Extract all lines that hold "refine" from the records below.

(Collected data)

◆ ◆ ◆ ◆ ◆ ◆ ◆

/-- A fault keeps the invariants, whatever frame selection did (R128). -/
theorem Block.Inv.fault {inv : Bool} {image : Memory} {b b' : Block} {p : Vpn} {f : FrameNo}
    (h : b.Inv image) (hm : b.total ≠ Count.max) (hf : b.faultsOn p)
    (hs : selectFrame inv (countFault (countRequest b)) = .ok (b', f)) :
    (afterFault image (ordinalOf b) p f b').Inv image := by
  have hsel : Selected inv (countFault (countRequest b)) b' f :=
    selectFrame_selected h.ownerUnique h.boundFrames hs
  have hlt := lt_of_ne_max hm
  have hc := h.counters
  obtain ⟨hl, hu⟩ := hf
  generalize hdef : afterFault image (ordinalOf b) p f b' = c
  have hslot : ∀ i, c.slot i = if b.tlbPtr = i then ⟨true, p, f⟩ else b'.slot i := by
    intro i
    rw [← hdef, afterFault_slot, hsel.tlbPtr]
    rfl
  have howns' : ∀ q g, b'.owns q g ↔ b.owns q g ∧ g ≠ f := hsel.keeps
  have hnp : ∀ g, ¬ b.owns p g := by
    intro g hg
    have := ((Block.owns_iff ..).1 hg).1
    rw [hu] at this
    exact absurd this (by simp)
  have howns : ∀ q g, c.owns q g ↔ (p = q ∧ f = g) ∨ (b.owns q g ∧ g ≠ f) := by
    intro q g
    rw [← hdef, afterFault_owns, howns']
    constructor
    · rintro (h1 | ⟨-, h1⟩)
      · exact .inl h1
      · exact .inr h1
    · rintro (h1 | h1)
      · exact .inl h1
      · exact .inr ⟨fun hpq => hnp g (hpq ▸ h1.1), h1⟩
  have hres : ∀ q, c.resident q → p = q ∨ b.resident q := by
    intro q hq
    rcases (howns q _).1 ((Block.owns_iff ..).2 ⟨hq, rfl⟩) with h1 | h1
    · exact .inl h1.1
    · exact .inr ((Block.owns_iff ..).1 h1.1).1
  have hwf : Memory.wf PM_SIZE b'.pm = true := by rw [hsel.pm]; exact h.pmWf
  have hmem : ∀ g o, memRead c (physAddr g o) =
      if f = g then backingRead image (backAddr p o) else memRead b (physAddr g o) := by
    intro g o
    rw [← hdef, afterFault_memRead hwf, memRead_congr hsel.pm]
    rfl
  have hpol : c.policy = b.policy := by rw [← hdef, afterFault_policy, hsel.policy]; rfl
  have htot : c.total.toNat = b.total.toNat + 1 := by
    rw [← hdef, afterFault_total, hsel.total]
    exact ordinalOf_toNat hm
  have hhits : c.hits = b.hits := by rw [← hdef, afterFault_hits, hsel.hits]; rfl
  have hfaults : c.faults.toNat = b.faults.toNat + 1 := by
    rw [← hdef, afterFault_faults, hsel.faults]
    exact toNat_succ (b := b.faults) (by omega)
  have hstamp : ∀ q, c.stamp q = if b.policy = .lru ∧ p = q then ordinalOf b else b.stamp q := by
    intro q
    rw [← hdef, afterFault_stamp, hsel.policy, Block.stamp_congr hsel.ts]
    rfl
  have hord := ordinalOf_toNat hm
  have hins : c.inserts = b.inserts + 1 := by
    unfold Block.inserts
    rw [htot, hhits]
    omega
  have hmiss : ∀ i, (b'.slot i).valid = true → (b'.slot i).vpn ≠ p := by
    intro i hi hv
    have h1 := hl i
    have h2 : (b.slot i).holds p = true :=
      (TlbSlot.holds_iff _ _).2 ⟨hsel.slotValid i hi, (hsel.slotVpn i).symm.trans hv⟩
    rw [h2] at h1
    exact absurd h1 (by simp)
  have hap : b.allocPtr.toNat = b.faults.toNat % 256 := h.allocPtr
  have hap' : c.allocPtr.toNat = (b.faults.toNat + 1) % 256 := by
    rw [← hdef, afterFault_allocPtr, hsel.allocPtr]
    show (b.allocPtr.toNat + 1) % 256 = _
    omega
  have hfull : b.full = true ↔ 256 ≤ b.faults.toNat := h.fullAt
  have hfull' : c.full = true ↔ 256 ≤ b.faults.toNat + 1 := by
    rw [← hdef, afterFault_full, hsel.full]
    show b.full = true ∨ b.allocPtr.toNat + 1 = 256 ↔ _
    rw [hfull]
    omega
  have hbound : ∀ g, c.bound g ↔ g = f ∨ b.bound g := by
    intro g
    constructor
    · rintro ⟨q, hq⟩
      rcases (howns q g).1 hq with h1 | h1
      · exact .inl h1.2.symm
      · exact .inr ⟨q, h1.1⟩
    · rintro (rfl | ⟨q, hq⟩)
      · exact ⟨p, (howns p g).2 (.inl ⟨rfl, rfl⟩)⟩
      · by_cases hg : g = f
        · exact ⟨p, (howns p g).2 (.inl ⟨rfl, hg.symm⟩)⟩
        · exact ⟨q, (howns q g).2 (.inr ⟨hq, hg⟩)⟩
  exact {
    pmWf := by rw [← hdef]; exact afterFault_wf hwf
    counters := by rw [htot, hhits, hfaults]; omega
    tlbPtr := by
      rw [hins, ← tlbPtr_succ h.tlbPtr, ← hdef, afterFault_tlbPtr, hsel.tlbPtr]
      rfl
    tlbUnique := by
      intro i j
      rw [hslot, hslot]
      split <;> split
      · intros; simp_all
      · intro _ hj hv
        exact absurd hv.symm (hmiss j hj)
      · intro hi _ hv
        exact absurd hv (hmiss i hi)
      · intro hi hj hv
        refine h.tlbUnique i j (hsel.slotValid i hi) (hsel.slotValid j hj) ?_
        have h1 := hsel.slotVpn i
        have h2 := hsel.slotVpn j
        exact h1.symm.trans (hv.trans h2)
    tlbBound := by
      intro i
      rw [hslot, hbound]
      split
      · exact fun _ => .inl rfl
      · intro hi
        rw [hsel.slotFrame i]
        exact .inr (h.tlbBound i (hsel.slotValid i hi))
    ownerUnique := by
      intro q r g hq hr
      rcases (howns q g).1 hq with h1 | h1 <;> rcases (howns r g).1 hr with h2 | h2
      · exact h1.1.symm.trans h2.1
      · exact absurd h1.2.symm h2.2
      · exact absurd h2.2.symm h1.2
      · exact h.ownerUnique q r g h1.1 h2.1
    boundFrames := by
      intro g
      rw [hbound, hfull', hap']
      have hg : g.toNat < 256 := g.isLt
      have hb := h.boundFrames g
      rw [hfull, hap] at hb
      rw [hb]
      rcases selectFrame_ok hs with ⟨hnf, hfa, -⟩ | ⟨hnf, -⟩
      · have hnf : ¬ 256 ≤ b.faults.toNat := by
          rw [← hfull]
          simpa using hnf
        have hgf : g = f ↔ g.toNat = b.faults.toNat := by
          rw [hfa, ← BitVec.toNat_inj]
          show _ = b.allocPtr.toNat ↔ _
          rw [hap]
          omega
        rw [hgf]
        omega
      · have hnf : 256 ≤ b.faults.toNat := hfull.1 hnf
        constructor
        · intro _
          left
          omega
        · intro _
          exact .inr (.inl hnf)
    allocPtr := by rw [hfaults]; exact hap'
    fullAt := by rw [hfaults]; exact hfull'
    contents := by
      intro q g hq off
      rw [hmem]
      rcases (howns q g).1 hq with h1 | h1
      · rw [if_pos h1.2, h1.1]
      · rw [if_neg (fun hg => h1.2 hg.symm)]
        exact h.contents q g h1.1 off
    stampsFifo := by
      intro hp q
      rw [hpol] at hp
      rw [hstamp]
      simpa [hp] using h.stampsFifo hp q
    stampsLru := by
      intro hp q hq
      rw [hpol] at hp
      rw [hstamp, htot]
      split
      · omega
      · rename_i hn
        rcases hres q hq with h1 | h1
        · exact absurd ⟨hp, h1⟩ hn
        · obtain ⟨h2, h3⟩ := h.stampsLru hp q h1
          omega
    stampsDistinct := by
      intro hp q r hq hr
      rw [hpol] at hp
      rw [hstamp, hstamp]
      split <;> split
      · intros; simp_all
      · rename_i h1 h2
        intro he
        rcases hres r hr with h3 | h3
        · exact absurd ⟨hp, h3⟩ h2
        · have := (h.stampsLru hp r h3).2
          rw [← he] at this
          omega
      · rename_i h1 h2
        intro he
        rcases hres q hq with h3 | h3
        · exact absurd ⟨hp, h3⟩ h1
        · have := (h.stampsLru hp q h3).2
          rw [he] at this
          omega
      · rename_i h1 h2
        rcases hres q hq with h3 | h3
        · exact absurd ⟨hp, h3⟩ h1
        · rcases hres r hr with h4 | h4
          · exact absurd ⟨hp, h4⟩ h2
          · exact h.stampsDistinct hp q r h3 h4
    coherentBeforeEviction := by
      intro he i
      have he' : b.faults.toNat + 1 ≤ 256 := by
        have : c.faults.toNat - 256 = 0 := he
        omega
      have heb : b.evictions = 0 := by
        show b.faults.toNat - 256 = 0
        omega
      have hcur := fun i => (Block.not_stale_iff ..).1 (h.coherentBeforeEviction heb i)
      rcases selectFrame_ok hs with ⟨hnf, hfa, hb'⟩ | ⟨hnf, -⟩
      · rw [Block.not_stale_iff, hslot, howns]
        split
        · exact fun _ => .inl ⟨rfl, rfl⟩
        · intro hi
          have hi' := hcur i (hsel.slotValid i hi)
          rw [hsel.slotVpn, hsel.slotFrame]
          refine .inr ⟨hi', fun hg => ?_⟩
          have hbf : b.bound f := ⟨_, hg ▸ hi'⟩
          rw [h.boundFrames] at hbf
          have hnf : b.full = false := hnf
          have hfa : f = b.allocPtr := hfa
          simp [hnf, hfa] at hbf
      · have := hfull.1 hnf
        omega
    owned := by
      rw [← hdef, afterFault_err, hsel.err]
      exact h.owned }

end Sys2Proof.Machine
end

◆ ◆ ◆ ◆ ◆ ◆ ◆

> Expected answer:
        refine h.tlbUnique i j (hsel.slotValid i hi) (hsel.slotValid j hj) ?_
          refine .inr ⟨hi', fun hg => ?_⟩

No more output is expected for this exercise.